I Used Google BigQuery to Map the Locations Mentioned in Herman Melville's Books - hobbescotch
https://script.google.com/macros/s/AKfycbwjBFsW4ipv3ivKZ7bEYA_B5ElDlO-g6F3f0oa8xKlH8k-Z2ac/exec
======
hobbescotch
First off, just wanted to say that I'm in the process of learning programming.
I'm an English lit major and this is just a project that I've been using to
learn.

I recently used BigQuery (in conjunction with Google Apps Scripts and Sheets)
to get all the coordinates of all the locations mentioned in Herman Melville's
works.

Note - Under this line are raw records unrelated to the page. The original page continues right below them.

/-! ### One directive, and the list -/

/-- The command of a directive entry does what the entry does in a list (R142). -/
theorem exec_directiveCommand {s : State} (hs : s.takesEvents = true) (code : Byte) (argument : BitVec 32) (entry : Fin 6) :
    exec (directiveCommand code argument entry) s =
      .next (if code = 6 then takeRestart s else takeEntry s code argument entry.val) := by
  have taken (event : State → State) :
      (.next (whenReleased s event) : Host.Outcome State Fault Refusal) = .next (event s) :=
    congrArg Host.Outcome.next (whenReleased_of_takesEvents hs event)
  unfold directiveCommand takeEntry
  by_cases h1 : code = 1
  · subst h1; exact taken _
  by_cases h2 : code = 2
  · subst h2; exact taken _
  by_cases h3 : code = 3
  · subst h3; exact taken _
  by_cases h4 : code = 4
  · subst h4; exact taken _
  by_cases h5 : code = 5
  · subst h5; exact taken _
  by_cases h6 : code = 6
  · subst h6; exact taken _
  by_cases h7 : code = 7
  · subst h7; exact taken _
  by_cases h8 : code = 8
  · subst h8; exact taken _
  by_cases h9 : code = 9
  · subst h9; exact taken _
  by_cases h10 : code = 10
  · subst h10; exact taken _
  simp only [h1, h2, h3, h4, h5, h6, h7, h8, h9, h10, if_false]
  exact taken _

/-- A step on a queue whose front is a directive's command. -/
theorem step_directiveCommand {s : State} (hs : s.takesEvents = true) (p : Ports) (code : Byte) (argument : BitVec 32)
    (entry : Fin 6) (rest : List Instr) :
    step (s.relabelled p (directiveCommand code argument entry :: rest)) =
      .next ((if code = 6 then takeRestart s else takeEntry s code argument entry.val).relabelled p rest) := by
  have waiting : (s.relabelled p rest).takesEvents = true := hs
  have taken := exec_directiveCommand waiting code argument entry
  rw [takeRestart_relabelled, takeEntry_relabelled] at taken
  exact taken.trans (congrArg Host.Outcome.next (relabelled_ite rfl rfl))

theorem run_succ_of_step {s t : State} (h : step s = .next t) (k : Nat) :
    Host.Core.run Sys2Proof.core (k + 1) s = Host.Core.run Sys2Proof.core k t := by
  have stepped : Sys2Proof.core.step s = .next t := h
  simp only [Host.Core.run, stepped]

/-- The commands of a list, waiting in front of a queue and taken one by one, leave what the list leaves (R142). -/
theorem run_listCommands (l : List (Byte × BitVec 32)) {i : Nat} (hi : i + l.length ≤ 6) {s : State} (hs : s.takesEvents = true)
    (p : Ports) (q : List Instr) :
    Host.Core.run Sys2Proof.core (listCommands i l).length (s.relabelled p (listCommands i l ++ q)) =
      .next ((takeEntries s i l).relabelled p q) := by
  induction l generalizing i s with
  | nil => rfl
  | cons x rest ih =>
    obtain ⟨code, argument⟩ := x
    rw [List.length_cons] at hi
    by_cases h0 : code = 0
    · simp only [listCommands, takeEntries, if_pos h0]
      rfl
    have entry : (Fin.ofNat 6 i).val = i := Nat.mod_eq_of_lt (by omega)
    have first (after : List Instr) := step_directiveCommand hs p code argument (Fin.ofNat 6 i) after
    by_cases h6 : code = 6
    · subst h6
      simp only [if_true] at first
      simp only [listCommands, takeEntries, if_neg h0, if_true]
      exact run_succ_of_step (first q) 0
    · simp only [h6, if_false, entry] at first
      have next := ih (i := i + 1) (by omega) ((startsNoTimer_takeEntry s code argument i).takesEvents
        (kept_takeEntry s code argument i).pif hs)
      simp only [listCommands, takeEntries, if_neg h0, if_neg h6]
      exact (run_succ_of_step (first (listCommands (i + 1) rest ++ q)) _).trans next

/-- Settles O20. -/
theorem directiveListIsItsEntries : Obligations.DirectiveListIsItsEntries := by
  unfold Obligations.DirectiveListIsItsEntries
  intro s w hp cmds
  have taken : s.takesEvents = true := ((State.writeFallsIn_iff _ _ _).1 ((presents_iff _ _ _).1 hp).1).1
  have exec_eq : exec (.directive w) s = .next (takeEntries (adoptedState (s.captured w) .directive) 0
    (readEntries (s.shadowAfter w))) := congrArg Host.Outcome.next (writeTransaction_presents hp)
  have ready : (adoptedState (s.captured w) .directive).takesEvents = true :=
    (startsNoTimer_adoptedState (s.captured w) .directive).takesEvents rfl taken
  have run := run_listCommands (readEntries (s.shadowAfter w)) (i := 0) (by simp [readEntries]) ready
    { s.ports with write := some w } s.pending
  rw [← takeEntries_relabelled] at run
  exact exec_eq.trans run.symm

end Sys2Proof.Machine
end

section
/-! PROOF. A transaction is split at the edge of a unit (O47). -/

namespace Sys2Proof.Machine

/-! ### What a fill does to the windows (R24) -/

/-- Of all slots only slot `n` may differ in `t`, and it is freed there or has the window that it had. -/
structure OnlySlot (s t : State) (n : Fin 8) : Prop where
  pif : t.pif = s.pif
  others : ∀ m, m ≠ n → t.slot m = s.slot m
  window : (t.slot n).state.live = true →
    (s.slot n).state.live = true ∧ (t.slot n).base = (s.slot n).base ∧ (t.slot n).capacity = (s.slot n).capacity

theorem OnlySlot.trans {s t u : State} {n : Fin 8} (h : OnlySlot s t n) (k : OnlySlot t u n) : OnlySlot s u n where
  pif := k.pif.trans h.pif
  others m hm := (k.others m hm).trans (h.others m hm)
  window hu := by
    obtain ⟨ht, hb, hc⟩ := k.window hu
    obtain ⟨hs, hb', hc'⟩ := h.window ht
    exact ⟨hs, hb.trans hb', hc.trans hc'⟩

/-- An operation that leaves every slot record as it was. -/
theorem OnlySlot.of_slots {s t : State} (n : Fin 8) (pif : t.pif = s.pif) (slots : ∀ m, t.slot m = s.slot m) :
    OnlySlot s t n := ⟨pif, fun m _ => slots m, fun h => by rw [slots] at h ⊢; exact ⟨h, rfl, rfl⟩⟩

theorem OnlySlot.refl (s : State) (n : Fin 8) : OnlySlot s s n := .of_slots n rfl (fun _ => rfl)

theorem onlySlot_setSlot {s : State} {n : Fin 8} {x : Slot} (hn : (s.slot n).state.live = true)
    (base : x.base = (s.slot n).base) (capacity : x.capacity = (s.slot n).capacity) : OnlySlot s (s.setSlot n x) n :=
  ⟨rfl, fun m hm => State.slot_setSlot_other s n m x hm, fun _ => by rw [State.slot_setSlot_same]; exact ⟨hn, base, capacity⟩⟩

I then mapped those coordinates using the Google Maps Javascript API.

You can click on each bubble for the name of the location and how many times
it was mentioned. Bubble size is relative to amount of mentions.

For more details on how the maps were made, I set up a more technical
(although probably poorly written) blog post here:
[http://www.gregorygascon.com/blog/2016/4/25/mapping-
literatu...](http://www.gregorygascon.com/blog/2016/4/25/mapping-literature-
with-google-bigquery-and-maps-javascript-api)

Also big thanks to [http://gdeltproject.org/](http://gdeltproject.org/) for
the datasets!

------
paragraft
Neat idea. Do you know why it missed Nantucket? (Gets heavy mention in Moby
Dick).